** Directions **
Wherever "setF" appears in a line of the listing, that line should be returned.

═══ Data for this task

/-- The reason an instruction's fields are illegal, none when they are legal. Reserved fields are tested first, then
destinations, sources and values (log entry 7). -/
def Instr.ill : Instr → Option Reason
  | .lda d _ => firstReason [(accessDest d, .dest)]
  | .ldah d _ _ => firstReason [(accessDest d, .dest)]
  | .mova d _ => firstReason [(accessDest d, .dest)]
  | .adda d _ _ => firstReason [(accessDest d, .dest)]
  | .addai d _ _ => firstReason [(accessDest d, .dest)]
  | .suba d _ _ => firstReason [(accessDest d, .dest)]
  | .shla d _ _ => firstReason [(accessDest d, .dest)]
  | .mada d _ _ => firstReason [(accessDest d, .dest)]
  | .anda d _ _ => firstReason [(accessDest d, .dest)]
  | .popq d => firstReason [(accessDest d, .dest)]
  | .ldg _ _ _ w p _ => firstReason [(w != 7#3 && p != 3#2, .value)]
  | .lds _ _ _ w _ _ => firstReason [(w != 7#3, .value)]
  | .ldv _ _ _ _ r _ s _ => firstReason [(!(r == 1#1 && s == 1#1), .value)]
  | .ldvg _ _ _ _ p _ => firstReason [(p != 3#2, .value)]
  | .amos _ _ _ o _ p _ _ => firstReason [(o.toNat ≤ 9 && p.toNat ≤ 1, .value)]
  | .amog _ _ _ o _ p _ _ => firstReason [(o.toNat ≤ 9 && p.toNat ≤ 2, .value)]
  | .pref _ p _ => firstReason [(p != 3#2, .value)]
  | .stg _ w p _ => firstReason [(w != 7#3 && p != 3#2, .value)]
  | .sts _ w _ _ => firstReason [(w != 7#3, .value)]
  | .stv _ _ r _ s _ => firstReason [(!(r == 1#1 && s == 1#1), .value)]
  | .stvg _ _ p _ => firstReason [(p != 3#2, .value)]
  | .rget d s _ c n => firstReason (ringTests s c n ++ [(accessDest d, .dest)])
  | .rput d s _ c n => firstReason (ringTests s c n ++ [(accessDest d, .dest)])
  | .radvR s _ c n => firstReason (ringTests s c n)
  | .radvW s _ c n => firstReason (ringTests s c n)
  | .rset _ _ => none
  | .loop _ _ => none
  | .loopa _ _ => none
  | .ba _ => none
  | .bca c _ _ _ => firstReason [(condOk c, .value)]
  | .call _ => none
  | .ret => none
  | .fenceS => none
  | .fenceE => none
  | .fenceG => none
  | .mte _ _ => none
  | .mfe b _ => firstReason [(accessDest b, .dest)]
  | .cpy _ _ _ => none
  | .cpyg _ _ _ _ => none
  | .cpyx _ _ _ => none
  | .cbld _ _ _ _ _ => none
  | .cbval _ _ j v _ => firstReason [(v == 1#1 || j == 0#4, .reserved)]
  | .cbsel _ => none
  | .cbsave _ _ _ _ _ _ => none
  | .tsend _ _ _ _ _ => none
  | .cfw _ _ _ => none
  | .cft _ b _ _ => firstReason [(accessDest b, .dest)]
  | .waitc _ b _ _ => firstReason [(accessDest b, .dest)]
  | .caph _ _ => none
  | .capd _ _ => none
  | .pub s => firstReason [(1 ≤ s.toNat && s.toNat ≤ 4, .value)]
  | .acq s => firstReason [(1 ≤ s.toNat && s.toNat ≤ 4, .value)]
  | .shopen _ => none
  | .shpub _ => none
  | .yield => none
  | .retire => none
  | .trap _ => none
  | .brk n => firstReason [(n != 63#6, .value)]
  | .sysc _ _ _ => none
  | .rdtime b _ => firstReason [(accessDest b, .dest)]
  | .add d _ _ => firstReason [(scalarDest d, .dest)]
  | .sub d _ _ => firstReason [(scalarDest d, .dest)]
  | .mul d _ _ => firstReason [(scalarDest d, .dest)]
  | .mulh d _ _ => firstReason [(scalarDest d, .dest)]
  | .mulhn d _ _ => firstReason [(scalarDest d, .dest)]
  | .div d _ _ _ => firstReason [(scalarDest d, .dest)]
  | .divn d _ _ _ => firstReason [(scalarDest d, .dest)]
  | .rem d _ _ _ => firstReason [(scalarDest d, .dest)]
  | .remn d _ _ _ => firstReason [(scalarDest d, .dest)]
  | .and d _ _ => firstReason [(scalarDest d, .dest)]
  | .or d _ _ => firstReason [(scalarDest d, .dest)]
  | .xor d _ _ => firstReason [(scalarDest d, .dest)]
  | .andn d _ _ => firstReason [(scalarDest d, .dest)]
  | .shl d _ _ => firstReason [(scalarDest d, .dest)]
  | .shr d _ _ => firstReason [(scalarDest d, .dest)]
  | .sar d _ _ => firstReason [(scalarDest d, .dest)]
  | .rol d _ _ => firstReason [(scalarDest d, .dest)]
  | .clz d _ => firstReason [(scalarDest d, .dest)]
  | .ctz d _ => firstReason [(scalarDest d, .dest)]
  | .popc d _ => firstReason [(scalarDest d, .dest)]
  | .min d _ _ => firstReason [(scalarDest d, .dest)]
  | .max d _ _ => firstReason [(scalarDest d, .dest)]
  | .minn d _ _ => firstReason [(scalarDest d, .dest)]
  | .maxn d _ _ => firstReason [(scalarDest d, .dest)]
  | .cmp d _ _ c => firstReason [(scalarDest d, .dest), (condOk c, .value)]
  | .sel d _ _ _ => firstReason [(scalarDest d, .dest)]
  | .addi d _ _ => firstReason [(scalarDest d, .dest)]
  | .andi d _ _ => firstReason [(scalarDest d, .dest)]
  | .ori d _ _ => firstReason [(scalarDest d, .dest)]
  | .xori d _ _ => firstReason [(scalarDest d, .dest)]
  | .shli d _ _ => firstReason [(scalarDest d, .dest)]
  | .shri d _ _ => firstReason [(scalarDest d, .dest)]
  | .sari d _ _ => firstReason [(scalarDest d, .dest)]
  | .li d _ => firstReason [(scalarDest d, .dest)]
  | .lih d _ => firstReason [(scalarDest d && d != 1#5, .dest)]
  | .take d _ => firstReason [(scalarDest d, .dest)]
  | .push _ => none
  | .mfs d n => firstReason [(scalarDest d, .dest), (n.toNat ≤ 16, .value)]
  | .mts _ n => firstReason [(mtsOk n, .value)]
  | .bx c _ _ _ => firstReason [(condOk c, .value)]
  | .jx _ => none
  | .faddS d _ _ r => firstReason [(scalarDest d, .dest), (roundOk r, .value)]
  | .fsubS d _ _ r => firstReason [(scalarDest d, .dest), (roundOk r, .value)]
  | .fmulS d _ _ r => firstReason [(scalarDest d, .dest), (roundOk r, .value)]
  | .fmaS d _ _ r _ => firstReason [(scalarDest d, .dest), (roundOk r, .value)]
  | .fcvt d _ r v => firstReason [(scalarDest d, .dest), (roundOk r && v.toNat ≤ 9, .value)]
  | .vadd d _ _ s f x => firstReason (satTest s f :: vectorTests d f x (setA f) true)
  | .vsub d _ _ s f x => firstReason (satTest s f :: vectorTests d f x (setA f) true)
  | .vmul d _ _ s f x => firstReason (satTest s f :: vectorTests d f x (setA f) true)
  | .vfma d _ _ _ f x => firstReason (vectorTests d f x (setA f) true)
  | .vfms d _ _ _ f x => firstReason (vectorTests d f x (setA f) true)
  | .vmin d _ _ f x => firstReason (vectorTests d f x (setA f) true)
  | .vmax d _ _ f x => firstReason (vectorTests d f x (setA f) true)
  | .vabs d _ s f x => firstReason (satTest s f :: vectorTests d f x (setS f) true)
  | .vneg d _ s f x => firstReason (satTest s f :: vectorTests d f x (setS f) true)
  | .vcmp d _ _ _ f x => firstReason (vectorTests d f x (setA f) true)
  | .vsel d _ _ _ f => firstReason (vectorTests d f 0#4 (setW f) false)
  | .vand d _ _ => firstReason [(vectorDest d, .dest)]
  | .vor d _ _ => firstReason [(vectorDest d, .dest)]
  | .vxor d _ _ => firstReason [(vectorDest d, .dest)]
  | .vnot d _ => firstReason [(vectorDest d, .dest)]
  | .vshl d _ _ f => firstReason (vectorTests d f 0#4 (setI f) false)
  | .vshr d _ _ f => firstReason (vectorTests d f 0#4 (setI f) false)
  | .vsar d _ _ f => firstReason (vectorTests d f 0#4 (setI f) false)
  | .vcvt d _ p c f x => firstReason (vectorTests d f x (decide (f.toNat ≤ 11)) true ++ [(decide (c.toNat ≤ 11) && partLegal f c p.toNat, .value)])
  | .vqnt d _ s c f x => firstReason (vectorTests d f x (setF f) true ++ [(s.toNat == 0 || decide (8 ≤ s.toNat), .source), ((setB c || c == 13#4) && (s == 0#4 || decide (c.toNat ≤ 11)), .value)])
  | .vdqt d _ p c f => firstReason (vectorTests d f 0#4 (setB f || f == 13#4) false ++ [(setF c && (if f = 13#4 then p == 0#3 else decide (p.toNat < fmtCount f.toNat / fmtCount c.toNat)), .value)])
  | .vcbx d _ _ => firstReason [(vectorDest d, .dest)]
  | .vcbi d _ _ => firstReason [(vectorDest d, .dest)]
  | .vred d _ b o f x => firstReason (vectorTests d f x (setA f) true ++ [(o != 3#2 && redLegal o.toNat f b, .value)])
  | .vperm d _ _ f => firstReason (vectorTests d f 0#4 (setW f) false)
  | .vbcast d _ k f => firstReason (vectorTests d f 0#4 (setW f) false ++ [(decide (k.toNat < fmtCount f.toNat), .value)])
  | .vsplat d _ f => firstReason (vectorTests d f 0#4 (setW f) false)
  | .vslide d _ _ _ f => firstReason (vectorTests d f 0#4 (setW f || setB f) false)
  | .vzip d _ _ _ f => firstReason (vectorTests d f 0#4 (setW f) false)
  | .vunzip d _ _ _ f => firstReason (vectorTests d f 0#4 (setW f) false)
  | .vexp2 d _ f x => firstReason (vectorTests d f x (setF f) true)
  | .vlog2 d _ f x => firstReason (vectorTests d f x (setF f) true)
  | .vrcp d _ f x => firstReason (vectorTests d f x (setF f) true)
  | .vrsq d _ f x => firstReason (vectorTests d f x (setF f) true)
  | .vtake d _ _ => firstReason [(vectorDest d, .dest)]
  | .vpush _ => none
  | .dcw _ _ => none
  | .dcr _ => none
  | .rclaim _ _ => none
  | .rrel _ _ => none
  | .rldw _ _ _ _ => none
  | .rpass _ _ _ _ _ => none
  | .rpassr _ _ _ _ _ _ => none
  | .rsat _ _ => none
  | .rmin _ _ => none
  | .rmax _ _ => none
  | .rsort _ _ _ => none
  | .rtopk _ _ _ _ => none
  | .rrank _ _ _ => none
  | .accz _ _ => none
  | .accrd _ f _ _ => firstReason [(f != 3#2, .value)]
  | .accst _ _ _ _ _ _ => none
  | .accnorm _ => none
  | .accexp a e _ => firstReason [(e == 1#1 || a == 0#5, .reserved)]
  | .rcal _ => none
  | .rtrimr _ => none
  | .rtrimw _ _ => none
  | .rstat _ => none
  | .bundleIssue _ _ => none
  | .resultLanding _ _ => none
  | .landingSlotFill _ _ _ _ => none
  | .sectorLanding _ _ _ _ _ _ => none
  | .nbrRequestArrival _ _ => none
  | .dieCacheRequest _ => none
  | .lineReadExpand _ _ _ => none
  | .fullLineWrite _ _ _ _ => none
  | .partialLineWrite _ _ _ _ => none
  | .tableWalkStart _ => none
  | .tableWalkComplete _ => none
  | .peerRequestCheck _ _ _ _ _ _ _ _ _ => none
  | .peerResponseTimeout _ _ _ _ => none
  | .xlinvPage _ _ => none
  | .xlinvRange _ _ => none
  | .xlinvAll _ => none
  | .xlinvReject _ _ => none
  | .invalidationDone _ => none
  | .shopenGrant _ _ _ => none
  | .shpubExchange _ _ _ => none
  | .claimGrant _ _ _ _ => none
  | .engineCommandAccept _ _ _ => none
  | .copyChunkTranslate _ _ _ => none
  | .copyBlockWrite _ _ _ => none
  | .copyComplete _ _ _ => none
  | .stampedCopyAck _ => none
  | .transformChunkStart _ _ _ => none
  | .transformEcall _ _ _ => none
  | .transformTimeout _ _ _ => none
  | .transformException _ _ _ _ => none
  | .engineFaultReport _ _ _ => none
  | .cbldEntryCommit _ _ _ => none
  | .cbvalCommit _ _ _ => none
  | .cbsaveComplete _ _ _ => none
  | .codebookExchange _ _ _ => none
  | .rldwCourseCommit _ _ => none
  | .passConverterRead _ _ _ => none
  | .reraceComplete _ _ _ => none
  | .passLanding _ _ => none
  | .renormalisationStep _ _ _ => none
  | .combRead _ _ _ => none
  | .combResultLand _ _ => none
  | .rcalResult _ _ => none
  | .eccCorrectedCore _ _ => none
  | .eccFreezeEnd _ _ => none
  | .eccCorrectedMemory _ _ => none
  | .uncorrectableError _ _ _ _ => none
  | .calibrationPeriodicTimer _ _ => none
  | .temperatureSample _ _ _ => none
  | .calibrationStart _ _ => none
  | .calibrationRoutine _ _ => none
  | .doorbellWrite _ _ _ => none
  | .openRegion _ _ => none
  | .placeOperator _ _ => none
  | .refresh _ _ => none
  | .closeRegion _ _ => none
  | .killRegion _ _ => none
  | .resume _ _ => none
  | .launchRefused _ _ => none
  | .stepRelease _ _ => none
  | .switchThresholdExpiry _ _ => none
  | .sliceExpiry _ _ => none
  | .priorityAgeing _ _ _ => none
  | .swapThresholdExpiry _ _ _ => none
  | .swapOut _ _ _ => none
  | .swapIn _ _ => none
  | .waitingBudgetExhausted _ _ _ => none
  | .stepTimeBoundOverrun _ _ _ => none
  | .waitcTimeout _ _ _ => none
  | .publicationComplete _ _ _ => none
  | .fenceComplete _ _ _ => none
  | .retirementComplete _ _ _ => none
  | .scratchpadAllocationFree _ _ => none
  | .tokenArrival _ => none
  | .tokenAcceptance _ => none
  | .tokenRefusal _ => none
  | .ltEnable _ _ => none
  | .ltEnableComplete _ _ => none
  | .ltAdvanceRoot _ _ => none
  | .ltSeal _ _ => none
  | .ltDisable _ _ => none
  | .ltBadCommand _ _ => none
  | .rootNoticeApply _ => none
  | .rootNoticeReply _ => none
  | .batchCloseTimeout _ => none
  | .batchApply _ => none
  | .curfewNoticeApply _ => none
  | .spillReadback _ => none
  | .ltspszWrite _ _ => none
  | .interleaveCommit _ _ => none
  | .interleaveCommitDone _ => none
  | .faultRecordWrite _ => none
  | .fqheadWrite _ _ => none
  | .fqbaseWrite _ _ => none
  | .machineCheck _ _ => none
  | .functionLevelReset _ => none
  | .powerOnReset _ => none
  | .startStageAdvance _ _ => none
  | .firmwareVerify _ _ _ _ => none
  | .doeImageWrite _ _ => none
  | .msixUnmask _ _ => none
  | .hostCxlMemAccess _ _ _ _ _ => none
  | .meshFlitReceive _ _ _ _ => none
  | .meshLaneFailure _ _ _ => none
  | .beyvexFlitReceive _ _ _ _ _ => none
  | .beyvexNakReceive _ _ _ => none
  | .beyvexLaneFailure _ _ _ => none
  | .beyvexRetrainDone _ _ => none
  | .bxctlRetrain _ _ => none
  | .peerRegionCommit _ _ => none
  | .peerRegionCommitDone _ => none
  | .staggerMessage _ _ _ _ _ => none
  | .powerEstimateTick _ _ => none
  | .quietDetection _ => none
  | .floorHoldExpiry _ => none
  | .stagoffExpiry _ => none
  | .fillerRaceStart _ _ => none
  | .powerRegisterWrite _ _ _ => none
  | .registerWrite _ _ _ _ => none
  | .meshLaneSpareReplay _ _ => none
  | .linkPartnerRetrain _ _ => none
  | .virtualHierarchyBinding _ _ => none
  | .spdmRequest _ _ => none

/-- Number of a die: 16 × package + die, dies 0 to 7 the compute dies and 8 the green (R2, R139). -/
def dieOk (l : Nat) : Bool := l < 16 * 1024 && l % 16 ≤ 8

══════

** Answer to this exercise **
  | .vqnt d _ s c f x => firstReason (vectorTests d f x (setF f) true ++ [(s.toNat == 0 || decide (8 ≤ s.toNat), .source), ((setB c || c == 13#4) && (s == 0#4 || decide (c.toNat ≤ 11)), .value)])
  | .vdqt d _ p c f => firstReason (vectorTests d f 0#4 (setB f || f == 13#4) false ++ [(setF c && (if f = 13#4 then p == 0#3 else decide (p.toNat < fmtCount f.toNat / fmtCount c.toNat)), .value)])
  | .vexp2 d _ f x => firstReason (vectorTests d f x (setF f) true)
  | .vlog2 d _ f x => firstReason (vectorTests d f x (setF f) true)
  | .vrcp d _ f x => firstReason (vectorTests d f x (setF f) true)
  | .vrsq d _ f x => firstReason (vectorTests d f x (setF f) true)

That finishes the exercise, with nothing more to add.